Hearon starting making jewelry in 2004 while she was running Dragonfly Wellness. She would make dragonfly necklaces and give them to her clients after they had completed the program.

She took a break to spend a year in London, working on a blog, The Heart Beet. She endured more heartache there, during the July 7, 2005, terrorist bombings of public transportation, and returned to Columbia the following year.  She became interested in making a heart-knot collection when a friend loaned her the “Ashley Book of Knots” after her breakup. “I just got inspired from that book.”

Hearon started studying Celtic knots, collecting rope from various places – from New York, France and spots around Columbia, including Forest Lake Fabrics and House of Fabrics – to make her creations. After she gets a knot just right, she hand sews it so that it does not slip.  Not all of the hearts come out perfect.  But Hearon said she has noticed the imperfect ones sell the fastest.  “That’s the point,” she said.

As her hobby evolved into a full-time business, Hearon began spending most of her time handcrafting her jewelry and selling it at various boutiques along the East Coast and on her website, theheartknot.com. It can be found locally at Box, Paper, Scissors in Camden or at periodic trunk shows at Cottage & Vine on Forest Drive. Other South Carolina stores that carry the jewelry include Copper Penny in Charleston and Mount Pleasant and Millie’s in Pawley’s Island.
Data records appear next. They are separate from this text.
/-- QUAD, PULSEDIR or COUNT. -/
def encModeOf (t : Text) : Option EncMode :=
  if t == ['Q', 'U', 'A', 'D'] then some .quad
  else if t == ['P', 'U', 'L', 'S', 'E', 'D', 'I', 'R'] then some .pulsedir
  else if t == ['C', 'O', 'U', 'N', 'T'] then some .count
  else none

/-- R177: the name of a configuration field. -/
def confName : ConfField → Text
  | .encoder => ['E', 'N', 'C', 'O', 'D', 'E', 'R']
  | .num .leader => ['L', 'E', 'A', 'D', 'E', 'R']
  | .num .tail => ['T', 'A', 'I', 'L']
  | .num .slipTol => ['S', 'L', 'I', 'P', 'T', 'O', 'L']
  | .num .gateTol => ['G', 'A', 'T', 'E', 'T', 'O', 'L']
  | .num .slowDist => ['S', 'L', 'O', 'W', 'D', 'I', 'S', 'T']
  | .num .settle => ['S', 'E', 'T', 'T', 'L', 'E']
  | .num .stall => ['S', 'T', 'A', 'L', 'L']
  | .num .samples => ['S', 'A', 'M', 'P', 'L', 'E', 'S']
  | .num .openTo => ['O', 'P', 'E', 'N', 'T', 'O']
  | .num .closeTo => ['C', 'L', 'O', 'S', 'E', 'T', 'O']
  | .num .warmup => ['W', 'A', 'R', 'M', 'U', 'P']
  | .num .baud => ['B', 'A', 'U', 'D']

/-- R177: the configuration fields in the table's order. -/
def confFields : List ConfField :=
  [.encoder, .num .leader, .num .tail, .num .slipTol, .num .gateTol, .num .slowDist, .num .settle, .num .stall,
   .num .samples, .num .openTo, .num .closeTo, .num .warmup, .num .baud]

/-- R177: the configuration field of a name. -/
def confFieldOf (t : Text) : Option ConfField := confFields.find? fun f => confName f == t

/-- Field `n` read as a word of a set. -/
def wordOf {α : Type} (set : Text → Option α) (n : Nat) (f : Field) : Read (Option α) := (word n f).map set

/-! ## The forms of each request -/

/-- A request that has no fields. -/
def noFields (i : Instr) (l : List Field) : Read Instr := if l.isEmpty then .ok i else badCount

/-- A request with one number field. -/
def oneNumber (mk : Int → Instr) (l : List Field) : Read Instr :=
  match l with
  | [a] => (number 1 a).map mk
  | _ => badCount

/-- A request with one frame reference. -/
def oneFrame (mk : Int → Int → Instr) (l : List Field) : Read Instr :=
  match l with
  | [a] => (frameRef 1 a).map fun r => mk r.1 r.2
  | _ => badCount

/-- R15: LOAD film[,length]. -/
def readLoad (l : List Field) : Read Instr :=
  match l with
  | [a] => do
    let film ← number 1 a
    .ok (.load film none)
  | [a, b] => do
    let film ← number 1 a
    let length ← number 2 b
    .ok (.load film (some length))
  | _ => badCount

/-- R20: ROLL and ROLL roll. -/
def readRoll (l : List Field) : Read Instr := (optional number l).map fun o => match o with
  | none => .rollList
  | some r => .rollQuery r

/-- R28: MARK n,count; MARK n; MARK. -/
def readMark (l : List Field) : Read Instr :=
  match l with
  | [] => .ok .markList
  | [a] => (number 1 a).map .markRemove
  | [a, b] => do
    let n ← number 1 a
    let c ← number 2 b
    .ok (.markRegister n c)
  | _ => badCount

/-- R31: the entries of a ZONE request, in threes. -/
def readZones : Nat → List Field → Read (List ZoneArg)
  | _, [] => .ok []
  | n, a :: b :: c :: rest => do
    let kind ← wordOf zoneKindOf n a
    let low ← number (n + 1) b
    let high ← number (n + 2) c
    let l ← readZones (n + 3) rest
    .ok ({ kind := kind, low := low, high := high } :: l)
  | _, _ => badCount

/-- The word CLEAR. -/
def clearWord : Field := .plain ['C', 'L', 'E', 'A', 'R']

/-- R22: PICK roll/frame[,roll/frame …], with one to seven frames. -/
def readPick (l : List Field) : Read Instr :=
  if l.isEmpty || 7 < l.length then badCount else (readAll frameRef 1 l).map .pick

/-- R31: ZONE kind,low,high[,…]; ZONE CLEAR; ZONE. -/
def readZone (l : List Field) : Read Instr :=
  match l with
  | [] => .ok .zoneList
  | [f] => if f == clearWord then .ok .zoneClear else badCount
  | _ => if l.length % 3 != 0 || 7 * 3 < l.length then badCount else (readZones 1 l).map .zoneWrite

/-- R36: RAMP length,first,interval[,…]; RAMP first. -/
def readRamp (l : List Field) : Read Instr :=
  match l with
  | [a] => (number 1 a).map .rampList
  | a :: b :: c :: rest => do
    let length ← number 1 a
    let first ← number 2 b
    let intervals ← readAll number 3 (c :: rest)
    .ok (.rampWrite length first intervals)
  | _ => badCount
“When I get a big order from a big store, I don’t talk to anybody for three days,” she said.  Hearon currently is working on her fall collection – due out in August – featuring rich shades of gold, terra cotta and fuchsia.  Items sell for $58 for a mini-Heart Knot to $168 for a necklace with thicker cords and richer fabrics.

She also recently developed a clay polymer line. She uses patterns she finds on everyday items, such as antique silver, and presses them into the jewelry before setting it. And she has been creating a limited line of tunics and dresses, some of which feature cords to match her jewelry.

Hearon said her creative side always was simmering below the surface even as she worked in other arenas. Still, she could not have imagined in 2001 that she would be where she is today.  “But it makes so much sense,” she said. She always had loved fashion, but if she had entered the fashion world in New York City, she fears she would have been “lost in the shuffle.”

Hearon, who comes from a family of doctors, said she finally has found her niche and her way to contribute to the world. “I was just trying to figure out the part of me that was the healer,” she said.  Those who go through pain and suffering and then healing, eventually, can use their experiences to help other people heal”, she said.

“I really think that is what the Heart Knot is for.”